Asimov’s for January 2014
The issue’s lead is a novelette: “Memorials” by Aliette de Bodard. Anticolonial theme, part of a series of stories sharing a setting. Addresses some of the ideas in Leah Cypress’s “What We Ourselves Are Not,” in the September 2013 issue: you’ve got your dispossessed people struggling to retain their cultural distinction, and you’ve got your memorial created from memories of the people but developed by outsiders. The issue is still cultural appropriation, but the metaphors are a little less literal: xoxing the recently deceased and putting them into, or not putting them into, virtual worlds. The story walks around the issue, kicks the tires, and lands in about the same place, ultimately, though the personal drama was well-handled and the stakes higher than teenage pique. Good pacing for a novelette; it felt shorter than it was.

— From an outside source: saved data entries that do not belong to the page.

-- ==== Sys2Proof/Machine/Parser.lean ====
section
/-! DEFINITION. The frame parser, the key profiles and the ingress priority (R371, R373, R374), and which frames are PTP event
messages (R411). -/

namespace Sys2Proof.Machine

/-- Bytes `o` to `o + n - 1` of a frame, most significant first. -/
def frameBE (l : List Nat) (o n : Nat) : Nat := ofBytesBE ((l.drop o).take n)

/-- What the parser finds in a frame (R373): the tags' control words, the type after them, the labels, where an IPv4 or IPv6 header
starts, and where TCP (6) or UDP (17) starts directly after it. -/
structure Parsed where
  tags : List Nat
  etype : Nat
  labels : List Nat
  ip4 : Option Nat
  ip6 : Option Nat
  l4 : Option (Nat × Nat)
  deriving DecidableEq, Repr

/-- At most two VLAN tags: the control words, and the offset of the type after them. -/
def parseTags (l : List Nat) : Nat → Nat → List Nat × Nat
  | 0, o => ([], o)
  | n + 1, o =>
    if [0x8100, 0x88A8, 0x9100].contains (frameBE l o 2) then
      let (t, e) := parseTags l n (o + 4)
      (frameBE l (o + 2) 2 :: t, e)
    else ([], o)

/-- At most four MPLS labels, to the bottom of the stack: the labels, and what follows it. -/
def parseLabels (l : List Nat) : Nat → Nat → List Nat × Option Nat
  | 0, _ => ([], none)
  | n + 1, o =>
    let w := frameBE l o 4
    if w / 256 % 2 = 1 then ([w / 4096], some (o + 4))
    else
      let (t, e) := parseLabels l n (o + 4)
      (w / 4096 :: t, e)

/-- TCP or UDP at an offset. -/
def parseL4 (proto o : Nat) : Option (Nat × Nat) := if proto = 6 ∨ proto = 17 then some (proto, o) else none

/-- Parse the first 256 bytes of a frame. What follows the labels is taken for IPv4 or IPv6 by its version. -/
def parseFrame (frame : List Nat) : Parsed :=
  let l := frame.take (Nat.min 256 (frame.length - 4))
  let (tags, o) := parseTags l 2 12
  let etype := frameBE l o 2
  let mpls := etype == 0x8847 || etype == 0x8848
  let (labels, after) := if mpls then parseLabels l 4 (o + 2) else ([], none)
  let ver (o : Nat) : Nat := frameBE l o 1 / 16
  let v4 : Option Nat :=
    if etype = 0x0800 then some (o + 2) else after.bind fun a => if ver a = 4 then some a else none
  let v6 : Option Nat :=
    if etype = 0x86DD then some (o + 2) else after.bind fun a => if ver a = 6 then some a else none
  let ip4 := v4.filter fun a => ver a == 4 && decide (5 ≤ frameBE l a 1 % 16) && decide (a + 20 ≤ l.length)
  let ip6 := v6.filter fun a => ver a == 6 && decide (a + 40 ≤ l.length)
  let l4 := match ip4, ip6 with
    | some a, _ => if frameBE l (a + 6) 2 % 2 ^ 13 = 0 then parseL4 (frameBE l (a + 9) 1) (a + 4 * (frameBE l a 1 % 16)) else none
    | none, some a => parseL4 (frameBE l (a + 6) 1) (a + 40)
    | none, none => none
  ⟨tags, etype, labels, ip4, ip6, l4.filter fun e => decide (e.2 + 4 ≤ l.length)⟩

/-- The ingress priority of a frame (R371). -/
def State.ingressPrio (s : State) (d : Die) (port : Nat) (l : List Nat) (p : Parsed) : Nat :=
  let a := atUnit d port
  let def_ := s.get a .PKT_PORT_CFG_DEF_PRIO
  match s.get a .PKT_PORT_CFG_PRIO_SRC with
  | 1 => match p.tags with
    | [] => def_
    | t :: _ => t / 2 ^ 13 % 8
  | 2 => match p.ip4, p.ip6 with
    | some o, _ => frameBE l (o + 1) 1 / 32
    | none, some o => frameBE l o 2 / 2 ^ 9 % 8
    | none, none => def_
  | _ => def_

/-- The value of a parsed field (R373). -/
def parsedField (l : List Nat) (p : Parsed) (prio inport id : Nat) : Nat :=
  match id with
  | 1 => frameBE l 0 6
  | 2 => frameBE l 6 6
  | 3 => p.tags.getD 0 0 % 4096
  | 4 => p.tags.getD 1 0 % 4096
  | 5 => prio
  | 6 => p.etype
  | 7 => p.labels.getD 0 0
  | 8 => p.labels.getD 1 0
  | 9 => (p.ip4.map fun o => frameBE l (o + 12) 4).getD 0
  | 10 => (p.ip4.map fun o => frameBE l (o + 16) 4).getD 0
  | 11 => (p.ip6.map fun o => frameBE l (o + 8) 16).getD 0
  | 12 => (p.ip6.map fun o => frameBE l (o + 24) 16).getD 0
  | 13 => match p.ip4, p.ip6 with
    | some o, _ => frameBE l (o + 9) 1
    | none, some o => frameBE l (o + 6) 1
    | none, none => 0
  | 14 => match p.ip4, p.ip6 with
    | some o, _ => frameBE l (o + 1) 1 / 4
    | none, some o => frameBE l o 2 / 2 ^ 6 % 64
    | none, none => 0
  | 15 => (p.l4.map fun e => frameBE l e.2 2).getD 0
  | 16 => (p.l4.map fun e => frameBE l (e.2 + 2) 2).getD 0
  | 17 => inport
  | 18 => natOf (p.tags != []) + natOf (decide (p.tags.length = 2)) * 2 + natOf (p.labels != []) * 4 + natOf p.ip4.isSome * 8 +
      natOf p.ip6.isSome * 16 + natOf (p.l4.any fun e => e.1 == 6) * 32 + natOf (p.l4.any fun e => e.1 == 17) * 64 +
      natOf (p.ip4.any fun o => frameBE l (o + 6) 2 % 2 ^ 13 != 0) * 128
  | _ => 0

/-- The width of a key of a die's table (R375). -/
def State.keyBits (s : State) (d : Die) : Nat := if s.flag (atDie d) .PKT_LKP_CFG_WIDE then 256 else 128

/-- The key that a profile builds (R374). -/
def State.buildKey (s : State) (d : Die) (prof prio inport : Nat) (l : List Nat) (p : Parsed) : Nat :=
  let (k, _) := (List.range 8).foldl (fun (k, pos) e =>
    let a := atSel d (prof + 16 * e)
    let w := Nat.min 64 (s.get a .PKT_PROF_EXT_WIDTH)
    let v := parsedField l p prio inport (s.get a .PKT_PROF_EXT_FIELD) / 2 ^ s.get a .PKT_PROF_EXT_OFFSET % 2 ^ w
    (k + v * 2 ^ pos, pos + w)) (0, 0)
  k % 2 ^ s.keyBits d

/-- Where the PTP header of an event message starts, and whether it lies under UDP over IPv4 (1), IPv6 (2) or neither (0) (R411). -/
def ptpAt (l : List Nat) (p : Parsed) : Option (Nat × Nat) :=
  let place : Option (Nat × Nat) :=
    if p.etype = 0x88F7 then some (14 + 4 * p.tags.length, 0)
    else match p.l4 with
      | some (17, o) =>
        if frameBE l (o + 2) 2 = 319 then
          match p.ip4 with
          | some a => if frameBE l (a + 6) 2 % 2 ^ 14 = 0 then some (o + 8, 1) else none
          | none => some (o + 8, 2)
        else none
      | _ => none
  place.filter fun e => frameBE l (e.1 + 1) 1 % 16 == 2 && decide (frameBE l e.1 1 % 16 < 4) && decide (e.1 + 34 + 4 ≤ l.length)

/-- Put a number into a frame, most significant byte first. -/
def patchBE (l : List Nat) (o n v : Nat) : List Nat := l.take o ++ (bytesLE v n).reverse ++ l.drop (o + n)

/-- The sum of a frame's 16-bit words from an offset, in ones' complement (RFC 1071 as IEEE 1588 uses it for UDP). -/
def onesSum : List Nat → Nat
  | a :: b :: t =>
    let n := a * 256 + b + onesSum t
    n % 65536 + n / 65536
  | [a] => a * 256
  | [] => 0

end Sys2Proof.Machine
end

Ian McHugh’s short story “Extracted Journal Notes for an Ethnography of Bnebene Nomad Culture” takes the form of, as its title suggests, diary entries by an anthropologist engaged in an ethnographic study of aliens. These impressively alien aliens possess genders and cultural identities not matching anything human, the details of which must be inferred from limited data. The story presents a puzzle I’m not sure I understood the answer to, but I found the level of specificity and detail impressive. Anybody who can break down the nature of Irene’s discovery and the ramifications of the events of the story’s conclusion, let me know! Leave a comment! I don’t think I quite got it.
The author of “Static,” William Jablonsky, broke it up into a series of short vignettes, timeskips over the course of a single night; structurally it’s thus similar to last issue’s “Bloom” although the theme couldn’t be more different. During a mysterious space event (no doubt an ionic disturbance in the vicinity of the Van Allen belt) a couple with an infant son start getting phone calls from forwards, backwards, and possibly sideways in time. I enjoyed the unfolding of what was happening, and what it implied about the infant son, but the ending wrapped up everything a little too pat for my tastes; I would have preferred not knowing who Chloe was.
Like the two stories before it, Ron Collins’s novelette “Primes” has a disjointed feel, with time skipping forwards in a series of short vignettes. However it’s a very different feel, hardboiled in the style of detective stories. There are a million stories in the naked city, and this one is about a man hacking the push-marketing feed that everybody’s got implanted in their brains in order to rape women and feel like a big man. It may be a fine example of the form, but hardboiled isn’t a style that I’m into; this is one I didn’t care for. Not saying it didn’t do what it set out to do well.
On the other hand, “The Carl Paradox” by Steve Rasnic Tem does stuff I’m big into: time travel and paradoxes. It’s your classic structure: man goes back in time to warn younger self of poor life choices, new iteration of man from newly-created future shows up to warn first two versions of man about a whole different batch of poor life choices, and so on until it’s like the stateroom scene from A Night at the Opera, there are so many Carls in there. Maybe it’s because I hold time travelley, paradoxy stories to a higher standard, but this one felt like something out of Year’s Best Science Fiction 1961; it lacked the freshness I’ve come to expect of an Asimov’s.
Finally, Nancy Kress’s novelette “the Common Good” rounds out the issue. Fifty-six years after aliens pretty much end civilization, humanity slowly rebuilds with the aid of those same aliens. Apparently. The protagonist, a backwoods bumpkin, doesn’t understand much of the world around him, and much of what he sees is ambiguous, confusing, or contradictory. This isn’t a knock on the story, which is maybe my favorite of the issue; Zed’s growing understanding forms its arc, and the reader is placed very effectively into his shoes. What constitutes the greater good?
Looking over what I’ve written here, I may sound overly negative. So let me be clear: I enjoyed reading all of the stories with the exception of “Primes,” and I didn’t enjoy “Primes” because it isn’t my cup of tea, not because it was badly done.